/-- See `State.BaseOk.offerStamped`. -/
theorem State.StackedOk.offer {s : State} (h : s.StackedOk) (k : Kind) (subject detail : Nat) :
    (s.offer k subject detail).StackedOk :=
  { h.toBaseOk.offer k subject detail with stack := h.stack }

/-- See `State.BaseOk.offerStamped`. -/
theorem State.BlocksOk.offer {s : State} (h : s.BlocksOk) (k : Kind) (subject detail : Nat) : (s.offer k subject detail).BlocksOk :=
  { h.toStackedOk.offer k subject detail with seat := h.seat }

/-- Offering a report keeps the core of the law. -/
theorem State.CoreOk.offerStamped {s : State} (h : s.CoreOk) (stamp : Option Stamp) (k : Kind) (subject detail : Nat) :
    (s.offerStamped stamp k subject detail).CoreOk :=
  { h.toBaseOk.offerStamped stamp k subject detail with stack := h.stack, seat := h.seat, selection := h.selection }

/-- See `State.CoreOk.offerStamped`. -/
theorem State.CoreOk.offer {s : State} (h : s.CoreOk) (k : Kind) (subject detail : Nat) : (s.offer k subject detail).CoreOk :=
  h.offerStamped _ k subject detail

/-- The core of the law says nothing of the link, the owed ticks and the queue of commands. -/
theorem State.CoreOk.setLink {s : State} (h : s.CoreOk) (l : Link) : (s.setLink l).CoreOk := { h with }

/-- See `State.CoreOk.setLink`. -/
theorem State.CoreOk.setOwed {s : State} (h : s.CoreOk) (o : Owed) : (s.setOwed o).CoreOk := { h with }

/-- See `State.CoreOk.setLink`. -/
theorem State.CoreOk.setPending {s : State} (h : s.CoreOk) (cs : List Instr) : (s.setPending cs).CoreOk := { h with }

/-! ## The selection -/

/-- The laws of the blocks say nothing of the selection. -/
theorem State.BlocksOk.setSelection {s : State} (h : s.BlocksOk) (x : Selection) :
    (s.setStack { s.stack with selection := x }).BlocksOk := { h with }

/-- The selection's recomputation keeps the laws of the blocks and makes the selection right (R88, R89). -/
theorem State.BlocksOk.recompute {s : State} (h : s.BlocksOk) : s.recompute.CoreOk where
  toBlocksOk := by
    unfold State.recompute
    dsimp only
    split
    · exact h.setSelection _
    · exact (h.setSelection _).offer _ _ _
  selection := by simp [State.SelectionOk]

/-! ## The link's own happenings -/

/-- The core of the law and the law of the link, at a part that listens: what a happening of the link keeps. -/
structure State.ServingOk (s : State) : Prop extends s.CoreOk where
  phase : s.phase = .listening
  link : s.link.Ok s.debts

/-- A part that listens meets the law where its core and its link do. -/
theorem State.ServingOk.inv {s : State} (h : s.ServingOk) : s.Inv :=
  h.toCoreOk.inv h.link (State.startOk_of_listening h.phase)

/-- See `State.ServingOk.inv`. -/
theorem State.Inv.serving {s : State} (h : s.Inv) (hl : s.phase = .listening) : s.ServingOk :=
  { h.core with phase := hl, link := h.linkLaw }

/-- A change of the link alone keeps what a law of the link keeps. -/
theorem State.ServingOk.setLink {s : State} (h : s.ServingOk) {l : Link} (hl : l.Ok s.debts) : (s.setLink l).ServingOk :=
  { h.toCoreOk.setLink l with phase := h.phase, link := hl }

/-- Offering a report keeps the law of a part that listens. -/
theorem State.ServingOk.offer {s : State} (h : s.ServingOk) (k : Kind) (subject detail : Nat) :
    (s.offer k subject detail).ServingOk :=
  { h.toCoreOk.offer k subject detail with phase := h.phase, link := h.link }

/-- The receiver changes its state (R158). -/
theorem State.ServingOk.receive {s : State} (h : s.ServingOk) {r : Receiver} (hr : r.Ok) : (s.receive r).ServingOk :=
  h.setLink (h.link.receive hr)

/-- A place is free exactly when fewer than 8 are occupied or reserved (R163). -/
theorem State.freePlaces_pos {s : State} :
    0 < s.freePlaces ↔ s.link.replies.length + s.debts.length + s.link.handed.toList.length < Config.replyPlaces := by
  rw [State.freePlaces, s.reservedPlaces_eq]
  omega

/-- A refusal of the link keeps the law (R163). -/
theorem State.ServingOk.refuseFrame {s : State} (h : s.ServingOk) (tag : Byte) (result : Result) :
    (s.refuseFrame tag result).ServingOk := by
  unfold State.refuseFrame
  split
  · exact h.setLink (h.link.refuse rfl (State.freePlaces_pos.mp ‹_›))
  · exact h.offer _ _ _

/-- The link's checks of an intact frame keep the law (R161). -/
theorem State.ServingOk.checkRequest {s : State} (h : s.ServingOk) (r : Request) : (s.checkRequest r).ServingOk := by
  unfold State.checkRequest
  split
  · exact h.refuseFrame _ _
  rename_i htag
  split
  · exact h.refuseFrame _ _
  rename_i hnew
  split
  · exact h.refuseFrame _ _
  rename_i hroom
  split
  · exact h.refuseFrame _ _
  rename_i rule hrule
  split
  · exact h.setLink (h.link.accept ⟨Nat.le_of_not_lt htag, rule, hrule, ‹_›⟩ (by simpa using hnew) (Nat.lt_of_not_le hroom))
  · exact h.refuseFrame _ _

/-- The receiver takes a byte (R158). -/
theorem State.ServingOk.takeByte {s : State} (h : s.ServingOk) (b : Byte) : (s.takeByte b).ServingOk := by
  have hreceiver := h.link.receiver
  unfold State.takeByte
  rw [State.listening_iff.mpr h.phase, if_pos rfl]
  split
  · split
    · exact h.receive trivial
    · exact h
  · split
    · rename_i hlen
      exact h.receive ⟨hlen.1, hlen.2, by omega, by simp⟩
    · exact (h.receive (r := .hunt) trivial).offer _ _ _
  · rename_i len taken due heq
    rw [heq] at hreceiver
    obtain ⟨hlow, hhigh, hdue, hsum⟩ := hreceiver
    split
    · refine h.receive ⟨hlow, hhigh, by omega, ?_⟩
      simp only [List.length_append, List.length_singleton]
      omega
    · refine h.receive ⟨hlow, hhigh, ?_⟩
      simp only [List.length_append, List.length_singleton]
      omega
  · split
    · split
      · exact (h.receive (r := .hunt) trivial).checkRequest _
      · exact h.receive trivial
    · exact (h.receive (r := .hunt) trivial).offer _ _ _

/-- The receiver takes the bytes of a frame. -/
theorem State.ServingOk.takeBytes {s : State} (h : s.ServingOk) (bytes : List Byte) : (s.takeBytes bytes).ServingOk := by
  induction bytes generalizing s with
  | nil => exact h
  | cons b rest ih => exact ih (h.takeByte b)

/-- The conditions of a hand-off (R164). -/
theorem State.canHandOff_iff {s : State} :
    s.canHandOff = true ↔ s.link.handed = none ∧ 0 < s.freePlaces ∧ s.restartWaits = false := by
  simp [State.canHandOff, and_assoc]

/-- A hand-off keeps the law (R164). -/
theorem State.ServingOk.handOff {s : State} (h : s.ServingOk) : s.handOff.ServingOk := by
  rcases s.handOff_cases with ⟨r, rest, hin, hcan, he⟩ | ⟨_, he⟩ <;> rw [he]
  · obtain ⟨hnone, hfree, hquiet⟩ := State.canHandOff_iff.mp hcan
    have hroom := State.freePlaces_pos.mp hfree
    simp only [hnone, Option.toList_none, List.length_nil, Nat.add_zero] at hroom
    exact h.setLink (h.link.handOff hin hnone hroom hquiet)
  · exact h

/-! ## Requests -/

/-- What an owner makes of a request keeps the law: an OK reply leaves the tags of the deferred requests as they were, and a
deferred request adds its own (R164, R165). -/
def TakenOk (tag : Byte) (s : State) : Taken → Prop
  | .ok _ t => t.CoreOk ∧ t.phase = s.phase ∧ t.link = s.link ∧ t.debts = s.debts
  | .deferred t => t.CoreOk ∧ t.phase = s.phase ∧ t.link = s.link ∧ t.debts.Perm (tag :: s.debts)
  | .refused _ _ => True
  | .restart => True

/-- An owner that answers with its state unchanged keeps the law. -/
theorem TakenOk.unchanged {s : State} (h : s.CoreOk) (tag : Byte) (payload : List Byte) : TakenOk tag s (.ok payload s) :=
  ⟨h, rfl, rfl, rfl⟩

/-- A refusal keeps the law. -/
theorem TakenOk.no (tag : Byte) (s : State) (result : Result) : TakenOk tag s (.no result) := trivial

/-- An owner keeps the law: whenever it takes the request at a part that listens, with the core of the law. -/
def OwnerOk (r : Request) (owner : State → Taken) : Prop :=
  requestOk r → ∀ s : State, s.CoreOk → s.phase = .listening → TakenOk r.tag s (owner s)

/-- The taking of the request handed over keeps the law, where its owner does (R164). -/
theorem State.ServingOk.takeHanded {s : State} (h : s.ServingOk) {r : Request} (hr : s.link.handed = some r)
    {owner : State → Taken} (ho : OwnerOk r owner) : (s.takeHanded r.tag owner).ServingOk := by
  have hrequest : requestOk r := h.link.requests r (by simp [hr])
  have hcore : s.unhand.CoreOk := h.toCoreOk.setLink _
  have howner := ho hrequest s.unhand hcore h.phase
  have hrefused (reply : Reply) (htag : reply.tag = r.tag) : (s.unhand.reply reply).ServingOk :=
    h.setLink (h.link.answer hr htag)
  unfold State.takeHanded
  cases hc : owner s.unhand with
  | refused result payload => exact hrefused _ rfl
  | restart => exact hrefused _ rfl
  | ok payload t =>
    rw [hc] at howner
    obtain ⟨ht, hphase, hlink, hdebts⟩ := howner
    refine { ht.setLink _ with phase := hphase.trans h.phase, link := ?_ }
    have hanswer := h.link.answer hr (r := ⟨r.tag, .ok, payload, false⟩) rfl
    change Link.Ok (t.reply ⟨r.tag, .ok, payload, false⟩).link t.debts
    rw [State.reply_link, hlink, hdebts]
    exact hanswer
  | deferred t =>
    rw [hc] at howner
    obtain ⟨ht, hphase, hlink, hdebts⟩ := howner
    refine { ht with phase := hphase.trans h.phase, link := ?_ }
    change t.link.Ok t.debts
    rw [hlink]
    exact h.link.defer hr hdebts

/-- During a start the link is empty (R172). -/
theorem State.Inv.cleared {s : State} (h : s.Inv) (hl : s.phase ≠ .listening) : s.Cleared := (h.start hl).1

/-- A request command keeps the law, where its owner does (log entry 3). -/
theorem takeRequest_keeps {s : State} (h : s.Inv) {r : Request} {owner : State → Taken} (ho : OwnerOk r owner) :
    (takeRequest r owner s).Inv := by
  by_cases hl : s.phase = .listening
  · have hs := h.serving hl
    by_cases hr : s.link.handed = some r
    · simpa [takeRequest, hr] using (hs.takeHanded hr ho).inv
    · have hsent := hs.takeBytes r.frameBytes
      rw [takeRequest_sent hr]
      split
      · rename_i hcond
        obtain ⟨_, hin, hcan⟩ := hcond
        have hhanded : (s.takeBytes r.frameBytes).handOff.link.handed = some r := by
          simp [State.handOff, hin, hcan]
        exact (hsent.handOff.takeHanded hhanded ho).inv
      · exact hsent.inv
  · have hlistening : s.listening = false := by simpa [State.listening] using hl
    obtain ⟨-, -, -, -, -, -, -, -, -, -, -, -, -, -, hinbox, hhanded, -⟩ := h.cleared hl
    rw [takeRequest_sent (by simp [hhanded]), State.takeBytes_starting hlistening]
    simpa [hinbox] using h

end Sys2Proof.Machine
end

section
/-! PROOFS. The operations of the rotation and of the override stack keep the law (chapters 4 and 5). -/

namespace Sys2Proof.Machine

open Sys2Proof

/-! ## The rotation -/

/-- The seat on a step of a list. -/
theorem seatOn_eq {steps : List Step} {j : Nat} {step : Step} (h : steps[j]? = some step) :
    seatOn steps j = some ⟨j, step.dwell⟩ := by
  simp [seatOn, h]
====
Reproduce every line of the listing above in which the string "nothing" appears.

/-- The core of the law says nothing of the link, the owed ticks and the queue of commands. -/
/-- The laws of the blocks say nothing of the selection. -/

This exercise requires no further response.